(Records excerpted from a collection)
☆ ☆ ☆ ☆ ☆

/-- Settles O18: INIT and ADD answer no hash, FINALIZE and HASH_ONCE no `Ok`, and the error shows in its own bit. -/
theorem responsesReadBackFromTheWire : Obligations.ResponsesReadBackFromTheWire := by
  refine ⟨rfl, rfl, encodeResponse_okHash, rfl, fun c r => ?_⟩
  cases c with
  | init seed => exact decodeResponse_encode_ok (.inl rfl)
  | hashOnce seed P => exact decodeResponse_encode_okHash (.inr rfl) _
  | add P =>
    rcases fin_cases r with h | h
    · rw [execCommand, hasherAdd_finalized P r h]; exact decodeResponse_encode_error
    · rw [execCommand, hasherAdd_active P r h]; exact decodeResponse_encode_ok (.inr rfl)
  | finalize =>
    rcases fin_cases r with h | h
    · rw [execCommand, hasherFinalize_finalized r h]; exact decodeResponse_encode_error
    · rw [execCommand, hasherFinalize_active r h]; exact decodeResponse_encode_okHash (.inl rfl) _

/-- Settles O9: a canonical word decodes to its command, and the canonical beats are taken as its payload. -/
theorem transactionRoundTrip : Obligations.TransactionRoundTrip := by
  refine ⟨fun s => ?_, rfl, fun P => encodeCommand_add, rfl, fun s => ?_, fun s P h => ?_, nextCommand_encodeCommand,
    fun w => ⟨fun h => ⟨decode w, h.symm⟩, ?_⟩⟩
  · exact Prod.ext ((cwMake_eq_add 0#2 false s).trans (BitVec.zero_add _)) rfl
  · exact Prod.ext (cwMake_eq_add 3#2 true s) rfl
  · rw [encodeCommand_hashOnce s h]
    exact Prod.ext (cwMake_eq_add 3#2 false s) rfl
  · rintro ⟨i, rfl⟩
    rw [decode_encode]

end Sys2Proof.Proofs

/-! PROOFS. The family of 40_mixer.md: the definition of `mix` and its example (R90). -/

namespace Sys2Proof.Proofs

open Sys2Proof.Machine Sys2Proof.Laws

/-- The three stages of the chunk's scrambling, `k1`, `k2` and `k3` of R90, in one term. -/
theorem mixChunk_eq (k : Word) :
    mixChunk k = Config.M * (Config.M * k ^^^ (Config.M * k) >>> Config.R) := rfl

theorem mix_eq_xor_mixChunk (h k : Word) : mix h k = Config.M * h ^^^ mixChunk k := rfl

/-- The chunk `"test"` through the stages, with the values of `k1`, `k2` and `k3` that R90 gives. -/
theorem mixChunk_of_test : mixChunk 0x74736574#32 = 0x220D3E62#32 := by
  have hk1 : Config.M * 0x74736574#32 = 0xDE34A084#32 := by decide
  have hk2 : 0xDE34A084#32 ^^^ 0xDE34A084#32 >>> Config.R = 0xDE34A05A#32 := by decide
  have hk3 : Config.M * 0xDE34A05A#32 = 0x220D3E62#32 := by decide
  rw [mixChunk_eq, hk1, hk2, hk3]

/-- The hash 0 leaves the scrambled chunk alone (R93 (c)). -/
@[simp] theorem mix_zero_left (k : Word) : mix 0#32 k = mixChunk k := by
  rw [mix_eq_xor_mixChunk, BitVec.mul_zero, BitVec.zero_xor]

/-- Settles O19: the stages of `mix` put together, and its example as the chunk `"test"` folded into the hash 0. -/
theorem mixFollowsItsDefinition : Obligations.MixFollowsItsDefinition := by
  refine ⟨fun h k => ?_, ?_⟩
  · rw [mix_eq_xor_mixChunk, mixChunk_eq, Config.M, Config.R]
  · rw [mix_zero_left, mixChunk_of_test]

end Sys2Proof.Proofs

/-! PROOFS. The family of 41_hasher_fsm.md, the finishing step: its stages are bijections (R106). -/

namespace Sys2Proof.Proofs

open Sys2Proof.Machine Sys2Proof.Laws

/-- A word that a right shift leaves as it is has no bit. -/
theorem eq_zero_of_eq_ushiftRight {w s : Nat} (hs : 0 < s) {d : BitVec w} (h : d = d >>> s) : d = 0#w := by
  have hdiv : d.toNat = d.toNat / 2 ^ s := by
    rw [← Nat.shiftRight_eq_div_pow, ← BitVec.toNat_ushiftRight, ← h]
  by_contra hne
  have hpos : 0 < d.toNat := Nat.pos_of_ne_zero fun h0 => hne (BitVec.eq_of_toNat_eq h0)
  have hlt := Nat.div_lt_self hpos (Nat.one_lt_two_pow hs.ne')
  omega

/-- Two xorshifts differ by the xorshift of the words' difference, and that is 0 for the difference 0 alone. -/
theorem xor_ushiftRight_bijective {w s : Nat} (hs : 0 < s) :
    Function.Bijective fun x : BitVec w => x ^^^ (x >>> s) := by
  refine Finite.injective_iff_bijective.1 fun x y h => BitVec.xor_eq_zero_iff.1 (eq_zero_of_eq_ushiftRight hs ?_)
  rw [BitVec.ushiftRight_xor_distrib, ← BitVec.xor_eq_zero_iff]
  calc (x ^^^ y) ^^^ (x >>> s ^^^ y >>> s)
      = (x ^^^ x >>> s) ^^^ (y ^^^ y >>> s) := by ac_rfl
    _ = 0#w := BitVec.xor_eq_zero_iff.2 h

/-- The inverse of the odd constant `M` modulo 2^32. -/
def inverseM : Word := 0xE59B19BD#32

theorem inverseM_mul_M : inverseM * Config.M = 1#32 := by decide

theorem mul_M_bijective : Function.Bijective fun h : Word => Config.M * h := by
  refine Function.bijective_iff_has_inverse.2 ⟨fun h => inverseM * h, fun h => ?_, fun h => ?_⟩
  · change inverseM * (Config.M * h) = h
    rw [← BitVec.mul_assoc, inverseM_mul_M, BitVec.one_mul]
  · change Config.M * (inverseM * h) = h
    rw [← BitVec.mul_assoc, BitVec.mul_comm Config.M, inverseM_mul_M, BitVec.one_mul]

/-- `fmix` is its three stages one after the other (R106). -/
theorem fmix_eq_stages : fmix =
    (fun h : Word => h ^^^ (h >>> Config.S2)) ∘ (fun h : Word => Config.M * h) ∘
      (fun h : Word => h ^^^ (h >>> Config.S1)) := rfl

theorem fmix_bijective : Function.Bijective fmix := by
  rw [fmix_eq_stages]
  exact (xor_ushiftRight_bijective (by decide)).comp
    (mul_M_bijective.comp (xor_ushiftRight_bijective (by decide)))

/-- The finishing step on the example of R106. -/
theorem fmix_example : fmix 0x99174785#32 = 0x3D31CCC8#32 := by decide

/-- Settles O21: no difference but 0 survives an xorshift as 0, and `M` is odd. -/
theorem finishingStepIsABijection : Obligations.FinishingStepIsABijection :=
  ⟨fun _ => rfl, by decide, xor_ushiftRight_bijective (by decide), mul_M_bijective,
    xor_ushiftRight_bijective (by decide), fmix_bijective, fmix_example⟩

end Sys2Proof.Proofs

/-! PROOFS. The family of 41_hasher_fsm.md, absorbing: tail steps in a row (R101), the phases of ADD and what they
consume (R103 to R105), and that absorbing is byte-serial (R107), with its closed form (R108). -/

namespace Sys2Proof.Proofs

open Sys2Proof.Machine Sys2Proof.Laws

/-! ### Words without a common bit -/

/-- A word below bit `k` and a word shifted by `k` have no common bit. -/
theorem and_shiftLeft_eq_zero {w k : Nat} {x : BitVec w} (h : x >>> k = 0#w) (y : BitVec w) : x &&& y <<< k = 0#w := by
  refine BitVec.eq_of_getLsbD_eq fun i hi => ?_
  by_cases hk : i < k
  · simp [hk]
  · have hbit : (x >>> k).getLsbD (i - k) = false := by simp [h]
    rw [BitVec.getLsbD_ushiftRight, Nat.add_sub_cancel' (Nat.le_of_not_lt hk)] at hbit
    simp [hbit]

☆ ☆ ☆ ☆ ☆

*EXERCISE*
The answer must consist of each line from the data that includes the string "absorbing".

*RESPONSE TO THIS EXERCISE*
/-! PROOFS. The family of 41_hasher_fsm.md, absorbing: tail steps in a row (R101), the phases of ADD and what they
consume (R103 to R105), and that absorbing is byte-serial (R107), with its closed form (R108). -/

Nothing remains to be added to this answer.